If the cuts do occur it is projected (by the Medicare Trustees) that Medicare reimbursements will fall below those of Medicaid by 2019. How many internists will participate in Medicare with that level of reimbursement? How many internists accept Medicaid patients now? The leadership at AMA and ACP should have second thoughts for sponsoring a plan that would so seriously reduce access to care by the Medicare population.See here for John Goodman's comments about Medicare projections.

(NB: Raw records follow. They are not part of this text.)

-- ==== Sys2Proof/Machine/Eth.lean ====
section
/-!
DEFINITION. Ethernet mode (R306, R307): queue pairs and their work requests, and the checkpoint writes that use them
(R430 to R432).
-/

namespace Sys2Proof.Machine

/-- A queue pair's context in memory (R307). -/
def qpAddr (s : State) (k q : Nat) : Nat := rd s (pgLink k) R.LINK_ETH_QP_BASE + 128 * q
def qpWords (s : State) (k q : Nat) : List Nat := dramWords s (qpAddr s k q) 8

/-- The queue pairs that a link has: larger counts apply as 64 (R308). -/
def qpCount (s : State) (k : Nat) : Nat := min 64 (rd s (pgLink k) R.LINK_ETH_QP_COUNT)

/-- Whether a queue pair of an Ethernet link is ready. -/
def qpReady (s : State) (k q : Nat) : Bool :=
  let w := qpWords s k q
  linkState s k == 5 && decide (q < qpCount s k) && wf w 0 0 1 == 1 && wf w 0 1 2 == 1

/-- A queue pair's state in the link engine. -/
def qpOf (s : State) (k q : Nat) : QpSt := mapGet .zero (linkOf s k).qps q

/-- Replace a queue pair's state. -/
def setQp (k q : Nat) (x : QpSt) (s : State) : State := modLink k (fun l => { l with qps := mapSet .zero l.qps q x }) s

/-- QP_POLL (R307): the tail word of a ready queue pair is read. -/
def qpPoll (k q : Nat) (s : State) : State :=
  if !qpReady s k q then s
  else
    let a := wf (qpWords s k q) 2 0 48
    setQp k q { qpOf s k q with tail := dramWord s a } (dramFetch a 8 none none s)

/-- QP_POLL (R307). -/
def execQpPoll (k : LinkIx) (q : Nat) (s : State) : Host.Outcome State Fault Refusal := .next (qpPoll k q s)

/-- SQ_HEAD of a queue pair. -/
def qpHead (s : State) (k q : Nat) : Nat := wf (qpWords s k q) 3 0 32

/-- The work request at the head of a queue pair's ring. -/
def qpRequest (s : State) (k q : Nat) : List Nat :=
  let w := qpWords s k q
  dramWords s (wf w 1 0 48 + qpHead s k q % 2 ^ wf w 0 9 4 * 64) 8

/-- Whether a ready queue pair has a request to begin: its tail is past its head, none runs, no checkpoint write goes
first. -/
def qpWaits (s : State) (k q : Nat) : Bool :=
  qpReady s k q && (qpOf s k q).busy == 0 && decide ((qpOf s k q).tail % 2 ^ 32 ≠ qpHead s k q) &&
    !s.ckpts.any (fun c => c.link == k && c.qp == q)

/-- Whether a request's local bytes lie in the sections of the queue pair's context. -/
def qpAccess (s : State) (k q a n : Nat) : Bool :=
  match ctxOf s (wf (qpWords s k q) 0 3 6) with
  | some x => inSections s x.polder a n && granBacked s a n
  | none => false

/-- The queue pair stops (R307): a transport error moves it to STATE 2. -/
def qpError (k q bit : Nat) (s : State) : State :=
  let n := wf (qpWords s k q) 0 3 6
  let s1 := if bit = 9 then dramPutWord (qpAddr s k q) (putBits (dramWord s (qpAddr s k q)) 1 2 2) s else s
  ctxFatal n (errCode .link bit) (recordErr (pgLink k) bit (if (ctxOf s n).isSome then some n else none)
    (setQp k q { qpOf s k q with busy := 3 } s1))

/-- RDMA_WRITE (R306, R307): the request at the head sends its bytes of device DRAM. -/
def rdmaWrite (k q : Nat) (s : State) : State :=
  if !qpWaits s k q then s
  else
    let r := qpRequest s k q
    if wf r 0 0 2 ≠ 0 then s
    else if !qpAccess s k q (wf r 1 0 48) (wf r 2 0 32) then qpError k q 10 s
    else setQp k q { qpOf s k q with busy := 1 } (dramFetch (wf r 1 0 48) (wf r 2 0 32) (some (wf (qpWords s k q) 0 3 6)) none s)

/-- RDMA_WRITE (R306). -/
def execRdmaWrite (k : LinkIx) (q : Nat) (s : State) : Host.Outcome State Fault Refusal := .next (settled (rdmaWrite k q s))

/-- RDMA_READ (R306, R307): the request at the head reads `d` from storage into device DRAM; bytes past its length are
not taken. -/
def rdmaRead (k q : Nat) (d : List Byte) (s : State) : State :=
  if !qpWaits s k q then s
  else
    let r := qpRequest s k q
    let len := wf r 2 0 32
    if wf r 0 0 2 ≠ 1 ∨ d.length < len then s
    else if !qpAccess s k q (wf r 1 0 48) len then qpError k q 10 s
    else setQp k q { qpOf s k q with busy := 2 } (dramWrite (wf r 1 0 48) ((d.take len).map (fun b => b.toNat)) false s)

/-- RDMA_READ (R306). -/
def execRdmaRead (k : LinkIx) (q : Nat) (d : List Byte) (s : State) : Host.Outcome State Fault Refusal :=
  .next (settled (rdmaRead k q d s))

/-! ### Checkpoints (R430 to R432) -/

/-- The commit record of a member for checkpoint step `t` (R431). -/
def commitRecord (s : State) (n t : Nat) (x : Ctx) : List Nat :=
  let idx := (x.place.bind (memberIdx s)).getD 0
  let cnt (i : Nat) : Nat := match bindOn s n i with | some b => urd s R.UPD_BIND_OPT_COUNT b % 2 ^ 32 | none => 0
  let crc := (bindsOf s n).foldl (fun a e => a ^^^ urd s R.UPD_BIND_SHARD_CRC e.1) 0
  let ws := [x.job % 2 ^ 16 + idx % 2 ^ 16 * 2 ^ 16 + t % 2 ^ 32 * 2 ^ 32] ++ (List.range 6).map (fun i => blockWord s x (8 + i)) ++
    (List.range 4).map (fun i => cnt (2 * i) + cnt (2 * i + 1) * 2 ^ 32) ++ [crc, 0, 0, 0]
  ws ++ [crc64 (ws.flatMap (bytesOf 8))]

/-- Whether every binding of a member has decided a step and has no write of it unacknowledged. -/
def ckptWritten (s : State) (n t : Nat) : Bool :=
  !(s.ckpts.any (fun c => c.ctx == n)) && (bindsOf s n).all (fun e => stepLe t e.2.passed && e.2.ckptWait.isEmpty)

/-- The commit record posted once every binding's writes are acknowledged (R431). -/
def postCommit (n t : Nat) (s : State) : State :=
  match ctxOf s n with
  | some x =>
    if ckptWritten s n t then
      { s with ckpts := s.ckpts ++ [⟨ckptLink s n, rdi s pgEmb R.EMB_CKPT_QP n, n, 0, none, t, commitRecord s n t x⟩] }
    else s
  | none => s

/-- A checkpoint write acknowledged (R430, R431): a part's wait ends; the commit record completes the checkpoint. -/
def ckptDone (c : CkptPost) (s : State) : State :=
  let s1 : State := { s with ckpts := s.ckpts.erase c }
  match c.part with
  | some p =>
    let s2 := modBind c.bind (fun b => { b with ckptWait := b.ckptWait.filter (· != p) }) s1
    postCommit c.ctx c.step s2
  | none => hostEvent evCkptDone pgEmb (some c.ctx) c.step (wri pgEmb R.EMB_CKPT_LAST_STEP c.ctx c.step s1)

/-- A checkpoint write failed (R432): CKPT_FAIL, the checkpoint dropped and the engines' waits released. -/
def ckptFail (c : CkptPost) (s : State) : State :=
  let s1 := (bindsOf s c.ctx).foldl (fun t e => modBind e.1 (fun b => { b with ckptWait := [] }) t)
    { s with ckpts := s.ckpts.filter (fun d => d.ctx != c.ctx) }
  recordEmb 10 (some c.ctx) s1

/-- RDMA_COMPLETE (R307, R430 to R432): the oldest checkpoint write of the queue pair, else the request at its head, ends.
A checkpoint write's error is contained (R432) and recorded on the link. -/
def rdmaComplete (k q : Nat) (r : RdmaResult) (s : State) : State :=
  if linkState s k ≠ 5 then s
  else match s.ckpts.find? (fun c => c.link == k && c.qp == q) with
  | some c =>
    (match r with
     | .done => ckptDone c s
     | .transport => ckptFail c (recordErr (pgLink k) 9 (some c.ctx)
         (dramPutWord (qpAddr s k q) (putBits (dramWord s (qpAddr s k q)) 1 2 2) (setQp k q { qpOf s k q with busy := 3 } s)))
     | .access => ckptFail c (recordErr (pgLink k) 10 (some c.ctx) (setQp k q { qpOf s k q with busy := 3 } s)))
  | none =>
    let x := qpOf s k q
    if x.busy ≠ 1 ∧ x.busy ≠ 2 then s
    else match r with
      | .transport => qpError k q 9 s
      | .access => qpError k q 10 s
      | .done =>
        let a := wf (qpRequest s k q) 5 0 48
        let h := qpAddr s k q + 24
        let s1 := setQp k q { x with busy := 0 } (dramPutWord h (putBits (dramWord s h) 0 32 ((qpHead s k q + 1) % 2 ^ 32)) s)
        if (locate s a).isSome then tallyAdd a 1 s1 else noteUnmapped none s1

/-- RDMA_COMPLETE (R307). -/
def execRdmaComplete (k : LinkIx) (q : Nat) (r : RdmaResult) (s : State) : Host.Outcome State Fault Refusal :=
  .next (settled (rdmaComplete k q r s))

/-- ETH_REQUEST_IN (R306): answered with a remote-access NAK and counted among the discarded frames. -/
def execEthRequestIn (k : LinkIx) (s : State) : Host.Outcome State Fault Refusal :=
  .next (if linkState s k = 5 then bumpSat (pgLink k) R.LINK_BAD_FRAMES 1 s else s)

end Sys2Proof.Machine
end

President Obama in a recent radio address and Paul Krugman in a recent column ( see here) and a spokesman for the American College of Physicians in a recent blog all heralded the projected increased soundness of Medicare.We were not told much if anything specifically about the report of the Medicare's chief actuary regarding the implausibility of the cuts to Medicare actually happening and thereby the savings evaporating.The wink-wink-nudge-nudge dance and the attempts try to find the right shade of pig lipstick continue.

1 comment:

Anonymous said...

How long can Congress play kick-the-can with the SGR mandated cut in Medicare?